The rush to reduce costs in manufacturing and procurement fueled a surge in outsourcing and offshoring over the last decade that has almost taken on a life of its own. The major business assumption driving this trend was that it was less expensive to purchase goods and manufacture overseas because labor and raw materials and, therefore, capital projects, cost less.

At the same time, a “me, too” mentality was taking hold – “If everyone else is doing it, it must be the right thing to do.” In fact, it was some of the early successes that may have helped drive this momentum.

Has the tide turned? Is it time to question some of those decisions?

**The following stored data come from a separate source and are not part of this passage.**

-- ==== Sys2Proof/Certificates/Slice0/Obligations.lean ====
section
/-! DEFINITION. The statements for the provers. Each docstring names the rule of spec/ it formalises. "Completes i s r v"
says that exec answers the next state in which RES = r, INV = v, BUSY = 0 and NOTHING ELSE differs from s, so every
statement with that conclusion is also the instruction's frame. -/

open Sys2Proof Sys2Proof.Machine

/-! ### Commands and their encoding -/

/-- 30_encoding.md R63: each assigned OP, written in the bits of the table, decodes to its instruction with the operand
fields whole. The last two clauses read one whole command word and one bare table word (the layout of a word is the
model's, log 5). -/
def Obligations.AssignedOpcodesDecode : Prop :=
  (∀ (a : DWord) (b : Word),
    decode ⟨0b00000000#8, a, b⟩ = .instr (.fadd a b) ∧ decode ⟨0b00000001#8, a, b⟩ = .instr (.fsub a b) ∧
    decode ⟨0b00000010#8, a, b⟩ = .instr (.fmul a b) ∧ decode ⟨0b00000011#8, a, b⟩ = .instr (.fdiv a b) ∧
    decode ⟨0b00000100#8, a, b⟩ = .instr (.fsqrt a b) ∧ decode ⟨0b00000101#8, a, b⟩ = .instr (.i2f a b) ∧
    decode ⟨0b00000110#8, a, b⟩ = .instr (.f2i a b) ∧ decode ⟨0b00010000#8, a, b⟩ = .instr (.padd a b) ∧
    decode ⟨0b00010001#8, a, b⟩ = .instr (.psub a b) ∧ decode ⟨0b00010010#8, a, b⟩ = .instr (.pmul a b) ∧
    decode ⟨0b00010011#8, a, b⟩ = .instr (.pdiv a b) ∧ decode ⟨0b00010100#8, a, b⟩ = .instr (.psqrt a b) ∧
    decode ⟨0b00010101#8, a, b⟩ = .instr (.i2p a b) ∧ decode ⟨0b00010110#8, a, b⟩ = .instr (.p2i a b) ∧
    decode ⟨0b00100000#8, a, b⟩ = .instr (.f2p a b) ∧ decode ⟨0b00100001#8, a, b⟩ = .instr (.p2f a b) ∧
    decode ⟨0b00100010#8, a, b⟩ = .instr (.d2p a b) ∧ decode ⟨0b00100011#8, a, b⟩ = .instr (.p2d a b)) ∧
  decodeWord 0x40000000000000003F80000000#104 = .instr (.fadd 0x000000003F800000#64 0x40000000#32) ∧
  decodeTableWord 8 0x12 = some (.pmul 0#64 0#32)

/-- Encoding and then decoding a whole command word gives the instruction back, every operand bit kept; and every command
word that decodes to an instruction is that instruction's encoding: one word, one meaning (30_encoding.md R60 to R63; the
word's layout is the model's, log 5). -/
def Obligations.DecodeAndEncodeAgree : Prop :=
  (∀ i : Instr, decodeWord (encodeWord i) = .instr i) ∧
  (∀ (w : CommandWord) (i : Instr), decodeWord w = .instr i → encodeWord i = w)

/-- 30_encoding.md R64 (the first sentence): the decoder rejects exactly the 238 reserved OPs, whatever A and B hold,
and they are the ones the unit and function fields of R61 leave unassigned. -/
def Obligations.ReservedOpcodesAreTheUnassignedOnes : Prop :=
  (∀ c : Command, decode c = .reserved c.op ↔
    (0x07 ≤ c.op.toNat ∧ c.op.toNat ≤ 0x0F) ∨ (0x17 ≤ c.op.toNat ∧ c.op.toNat ≤ 0x1F) ∨
    (0x24 ≤ c.op.toNat ∧ c.op.toNat ≤ 0x2F) ∨ (0x30 ≤ c.op.toNat ∧ c.op.toNat ≤ 0xFF)) ∧
  (∀ c : Command, c.wellFormed = true ↔ ∃ i, decode c = .instr i) ∧
  ((List.range 256).filter fun n => !(Command.wellFormed ⟨BitVec.ofNat 8 n, 0#64, 0#32⟩)).length = 238

/-! ### The step -/

/-- A step runs the decoded instruction: an accepted command consumes its move, sets BUSY and is executed
(60_exceptions.md R220, R224; 70_reset_and_hazards.md R245, R246). -/
def Obligations.StepRunsTheAcceptedCommand : Prop :=
  ∀ (s : State) (c : Command) (rest : List HostMove) (i : Instr),
    s.ready = true → s.inputs = .start c :: rest → decode c = .instr i →
    step s = exec i { s with inputs := rest, busy := true }

/-- 60_exceptions.md R227: a reserved OP, presented while READY = 1, enters the fault state with CAUSE = 2 and the
command's report; RES and INV are not written. The list `inputs` is the model's form of the host (log 2). -/
def Obligations.ReservedCommandRaisesIllegalCommand : Prop :=
  ∀ (s : State) (c : Command) (rest : List HostMove),
    s.ready = true → s.inputs = .start c :: rest → c.wellFormed = false →
    step s = .next { s with fault := true, cause := 2#4, fop := c.op, fa := c.a, fb := c.b, busy := false,
                            inputs := rest }

/-- 60_exceptions.md R228: in the faulted state READY = 0, a START changes no state element of the block, nothing else
changes it, it is never a normal end of a run, and RST clears FAULT, CAUSE, FOP, FA, FB, RES and INV. That the START leaves
the host's list is the model's reading (log 2, log 3). -/
def Obligations.FaultedStateIsLeftOnlyByReset : Prop :=
  ∀ s : State, s.fault = true →
    s.ready = false ∧ s.endsNormally = false ∧ (s.inputs = [] → step s = .next s) ∧
    (∀ (c : Command) (rest : List HostMove), s.inputs = .start c :: rest → step s = .next { s with inputs := rest }) ∧
    (∀ rest : List HostMove, s.inputs = .rst :: rest →
      step s = .next { res := 0#64, inv := false, fault := false, cause := 0#4, fop := 0#8, fa := 0#64, fb := 0#32,
                       busy := false, cfg := s.cfg, inputs := rest })

/-- 70_reset_and_hazards.md R240: RST at any time, busy or faulted or neither, gives the reset state; READY is then 1.
The build parameters and the host's later moves are kept (R243; log 2). -/
def Obligations.ResetFromAnyState : Prop :=
  ∀ (s : State) (rest : List HostMove), s.inputs = .rst :: rest →
    ∃ t : State, step s = .next t ∧ t.res = 0#64 ∧ t.inv = false ∧ t.fault = false ∧ t.cause = 0#4 ∧ t.fop = 0#8 ∧
      t.fa = 0#64 ∧ t.fb = 0#32 ∧ t.busy = false ∧ t.ready = true ∧ t.cfg = s.cfg ∧ t.inputs = rest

Several factors, including rising energy costs, currency devaluation and demographic changes in the “low cost” countries, are challenging the accuracy of those earlier assumptions. Depending on the country of origin, the combined impact of these factors has escalated costs by anywhere between 10% and 40% over the past three years. A rigorous and continuing analysis of a company’s supply chain network can reveal the true costs, benefits and risks of manufacturing and distribution decisions.

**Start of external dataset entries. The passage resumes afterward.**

theorem sgn_mul_natAbs (z : ℤ) : sgn (decide (z < 0)) * (z.natAbs : ℚ) = z := by
  obtain h | h := lt_or_ge z 0
  · rw [decide_eq_true h, Nat.cast_natAbs, abs_of_neg h]
    simp [sgn]
  · rw [decide_eq_false h.not_gt, Nat.cast_natAbs, abs_of_nonneg h]
    simp [sgn]

theorem fval_i2f_of_natAbs_le {n : Word} (h : n.toInt.natAbs ≤ 2 ^ 24) : fval (i2f n) = n.toInt := by
  by_cases hn : n = 0#32
  · subst hn
    simp [i2f, fval_eq_funits, fordinal, funits]
  · have hne : n.toInt.natAbs ≠ 0 :=
      Int.natAbs_ne_zero.mpr fun h0 => hn (BitVec.eq_of_toInt_eq h0)
    rw [i2f_of_ne_zero hn, fval_roundPack32_of_le _ hne h, sgn_mul_natAbs]

/-- Settles O40: INT32_MIN rounds as the rule's general case does, and the integers up to 2^24 are values of the
format. -/
theorem i2fRoundsTheInteger : Obligations.I2fRoundsTheInteger := by
  unfold Obligations.I2fRoundsTheInteger
  intro a b s n
  have hdone : Completes (.i2f a b) s (zext64 (i2f n)) false := completes_neverInvalid rfl
  refine ⟨fun h => ?_, fun h => ?_, fun h => ⟨i2f n, hdone, fval_i2f_of_natAbs_le h⟩⟩
  · rwa [h] at hdone
  · rwa [i2f_of_ne_zero h] at hdone

/-! ### F2I (42_float_ops.md R148) -/

/-- A magnitude below 2^31 under a sign, as a two's-complement integer. -/
theorem toInt_neg32_ite (g : Bool) {m : Word} (h : m.toNat < 2 ^ 31) :
    (if g then neg32 m else m).toInt = if g then -(m.toNat : ℤ) else m.toNat := by
  have hm : m.toInt = m.toNat := by
    rw [BitVec.toInt_eq_toNat_of_lt (by omega)]
  cases g with
  | false => exact hm
  | true =>
    simp only [if_true]
    rw [BitVec.toInt_eq_toNat_cond, neg32_toNat]
    split <;> omega

/-- A significand at exponent e is at least 2^e and below 2^(e + 1). -/
theorem significand_bounds {m : ℕ} (e : ℤ) (hlo : 2 ^ 23 ≤ m) (hhi : m < 2 ^ 24) :
    (2 : ℚ) ^ e ≤ m * 2 ^ (e - 23) ∧ (m : ℚ) * 2 ^ (e - 23) < 2 ^ (e + 1) := by
  have hpow : (0 : ℚ) < 2 ^ (e - 23) := by positivity
  have h23 : (2 : ℚ) ^ e = 2 ^ 23 * 2 ^ (e - 23) := by
    rw [← zpow_natCast, ← zpow_add₀ two_ne_zero]
    congr 1
    push_cast
    ring
  have h24 : (2 : ℚ) ^ (e + 1) = 2 ^ 24 * 2 ^ (e - 23) := by
    rw [zpow_add_one₀ two_ne_zero, h23]
    ring
  rw [h23, h24]
  exact ⟨mul_le_mul_of_nonneg_right (by exact_mod_cast hlo) hpow.le,
    mul_lt_mul_of_pos_right (by exact_mod_cast hhi) hpow⟩

/-- R148 below 2^31: the truncated magnitude under the sign. A negative exponent leaves 0, an exponent up to 23 shifts
fraction bits out, a larger one shifts zeros in. -/
theorem f2iNormal_of_lt {u : FUnpacked} (hlo : 2 ^ 23 ≤ u.m) (hhi : u.m < 2 ^ 24) (he : u.e < 31) :
    ∃ mag : Word, mag.toNat = ⌊(u.m : ℚ) * 2 ^ (u.e - 23)⌋₊ ∧ f2iNormal u = if u.s then neg32 mag else mag := by
  have hword : (BitVec.ofNat 32 u.m).toNat = u.m := by
    rw [BitVec.toNat_ofNat]
    omega
  unfold f2iNormal
  dsimp only
  by_cases hneg : u.e < 0
  · refine ⟨0#32, ?_, ?_⟩
    · have hone : (2 : ℚ) ^ (u.e + 1) ≤ 1 := zpow_le_one_of_nonpos₀ one_le_two (by omega)
      exact (Nat.floor_eq_zero.mpr ((significand_bounds u.e hlo hhi).2.trans_le hone)).symm
    · rw [if_pos hneg]
      cases u.s <;> rfl
  rw [if_neg hneg, if_neg (by omega)]
  by_cases hshift : u.e ≤ 23
  · rw [if_pos hshift]
    refine ⟨_, ?_, rfl⟩
    have hpow : (2 : ℚ) ^ (u.e - 23) = (((2 ^ (23 - u.e).toNat : ℕ) : ℚ))⁻¹ := by
      rw [Nat.cast_pow, Nat.cast_ofNat, ← zpow_natCast, ← zpow_neg]
      congr 1
      omega
    rw [shr_toNat, hword, hpow, ← div_eq_mul_inv, Nat.floor_div_eq_div]
  · rw [if_neg hshift]
    refine ⟨_, ?_, rfl⟩
    have hfit : u.m * 2 ^ (u.e - 23).toNat < 2 ^ 32 := by
      have : 2 ^ (u.e - 23).toNat ≤ 2 ^ 7 := Nat.pow_le_pow_right two_pos (by omega)
      calc u.m * 2 ^ (u.e - 23).toNat ≤ u.m * 2 ^ 7 := Nat.mul_le_mul_left _ this
        _ < 2 ^ 32 := by omega
    have hpow : (u.m : ℚ) * 2 ^ (u.e - 23) = (u.m * 2 ^ (u.e - 23).toNat : ℕ) := by
      rw [Nat.cast_mul, Nat.cast_pow, Nat.cast_ofNat, ← zpow_natCast, Int.toNat_of_nonneg (by omega)]
    rw [shl_toNat, hword, Nat.mod_eq_of_lt hfit, hpow, Nat.floor_natCast]

/-- R148 from 2^31 up: the bound of the sign. -/
theorem f2iNormal_of_ge {u : FUnpacked} (he : 31 ≤ u.e) : f2iNormal u = if u.s then int32Min else int32Max := by
  rw [f2iNormal, if_neg (by omega), if_pos he]

theorem abs_fval_of_normal {x : Word} (h : fclass x = .normal) :
    |fval x| = (funpack x).m * 2 ^ ((funpack x).e - 23) := by
  obtain ⟨-, -, -, -, -, hval⟩ := funpack_spec h
  rw [hval, mul_assoc, abs_mul, abs_sgn, one_mul, abs_of_nonneg (by positivity)]

/-- A Normal's magnitude reaches 2^31 exactly from exponent 31 up. -/
theorem le_abs_fval_iff {x : Word} (h : fclass x = .normal) : 2 ^ 31 ≤ |fval x| ↔ 31 ≤ (funpack x).e := by
  obtain ⟨hlo, hhi, -, -, -, -⟩ := funpack_spec h
  obtain ⟨hbelow, habove⟩ := significand_bounds (funpack x).e hlo hhi
  rw [abs_fval_of_normal h]
  constructor
  · intro hge
    by_contra hlt
    have hpow : (2 : ℚ) ^ ((funpack x).e + 1) ≤ 2 ^ (31 : ℤ) := zpow_le_zpow_right₀ one_le_two (by omega)
    exact absurd (hge.trans_lt (habove.trans_le hpow)) (by norm_num)
  · intro hge
    have hpow : (2 : ℚ) ^ (31 : ℤ) ≤ 2 ^ (funpack x).e := zpow_le_zpow_right₀ one_le_two hge
    exact (by norm_num : (2 : ℚ) ^ 31 ≤ 2 ^ (31 : ℤ)).trans (hpow.trans hbelow)

theorem fval_of_isZero {x : Word} (h : isZero x = true) : fval x = 0 := by
  obtain rfl | rfl := isZero_cases h <;> simp [fval_eq_funits, fordinal, funits, fPZero, fNZero]

theorem fval_eq_ite_abs (x : Word) : fval x = if signOf x then -|fval x| else |fval x| := by
  conv_lhs => rw [fval_eq_funits, ← abs_fval]
  cases signOf x <;> simp [sgn]

theorem f2i_of_normal {x : Word} (h : fclass x = .normal) : f2i x = f2iNormal (funpack x) := by
  rw [f2i, h]

theorem f2i_of_isZero {x : Word} (h : isZero x = true) : f2i x = 0#32 := by
  obtain rfl | rfl := isZero_cases h <;> rfl

/-- R148 for every finite pattern of magnitude 2^31 or more. -/
theorem f2i_of_ge {x : Word} (hx : isFinite x = true) (h : 2 ^ 31 ≤ |fval x|) :
    f2i x = if signOf x then int32Min else int32Max := by
  obtain hx | hx := (isFinite_iff_normal_or_zero x).mp hx
  · obtain ⟨-, -, -, -, hs, -⟩ := funpack_spec hx
    rw [f2i_of_normal hx, f2iNormal_of_ge ((le_abs_fval_iff hx).mp h), hs]
  · rw [fval_of_isZero hx, abs_zero] at h
    exact absurd h (by norm_num)

/-- R148 for every finite pattern below 2^31 in magnitude: the magnitude's floor under the sign. -/
theorem toInt_f2i_of_lt {x : Word} (hx : isFinite x = true) (h : |fval x| < 2 ^ 31) :
    (f2i x).toInt = if signOf x then -(⌊|fval x|⌋₊ : ℤ) else ⌊|fval x|⌋₊ := by
  obtain hx | hx := (isFinite_iff_normal_or_zero x).mp hx
  · obtain ⟨hlo, hhi, -, -, hs, -⟩ := funpack_spec hx
    have he : (funpack x).e < 31 := not_le.mp fun hge => absurd ((le_abs_fval_iff hx).mpr hge) h.not_ge
    obtain ⟨mag, hmag, hres⟩ := f2iNormal_of_lt hlo hhi he
    rw [← abs_fval_of_normal hx] at hmag
    have hlt : mag.toNat < 2 ^ 31 := by
      rw [hmag, Nat.floor_lt (abs_nonneg _)]
      exact_mod_cast h
    rw [f2i_of_normal hx, hres, hs, toInt_neg32_ite _ hlt, hmag]
  · rw [f2i_of_isZero hx, fval_of_isZero hx]
    simp

theorem signOf_eq_false_of_fval_pos {x : Word} (h : 0 < fval x) : signOf x = false := by
  by_contra hs
  have hneg := fval_eq_ite_abs x
  rw [if_pos (by simpa using hs)] at hneg
  linarith [abs_nonneg (fval x)]

theorem signOf_eq_true_of_fval_neg {x : Word} (h : fval x < 0) : signOf x = true := by
  by_contra hs
  have hpos := fval_eq_ite_abs x
  rw [if_neg hs] at hpos
  linarith [abs_nonneg (fval x)]

/-- R148: truncation toward zero is the floor from 0 up and the ceiling from 0 down. -/
theorem f2i_truncates {x : Word} (hx : isFinite x = true) (h : |fval x| < 2 ^ 31) :
    (0 ≤ fval x → (f2i x).toInt = ⌊fval x⌋) ∧ (fval x ≤ 0 → (f2i x).toInt = ⌈fval x⌉) := by
  rw [toInt_f2i_of_lt hx h, Int.natCast_floor_eq_floor (abs_nonneg _)]
  obtain hneg | hzero | hpos := lt_trichotomy (fval x) 0
  · rw [signOf_eq_true_of_fval_neg hneg, if_pos rfl, abs_of_neg hneg, Int.floor_neg, neg_neg]
    exact ⟨fun h0 => absurd hneg h0.not_gt, fun _ => rfl⟩
  · rw [hzero]
    simp
  · rw [signOf_eq_false_of_fval_pos hpos, if_neg Bool.false_ne_true, abs_of_pos hpos]
    exact ⟨fun _ => rfl, fun h0 => absurd hpos h0.not_gt⟩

The only accurate measure of success in any decision to offshore manufacturing is the total delivered cost (TDC) of the product to the final customer – not the price at which it can be purchased or the manufacturing cost in the “low cost” country. The TDC breaks down into obvious and hidden, tangible and intangible components.

One under-appreciated cost component that has recently come to the forefront is the cost of quality. In the worst-case scenarios of toys with high lead content, melamine-contaminated pet foods and chondroitin-laced Heparin, multinationals certainly got their low prices, but paid the monumental costs of widespread recalls, fines, lost customer goodwill and damage to reputation.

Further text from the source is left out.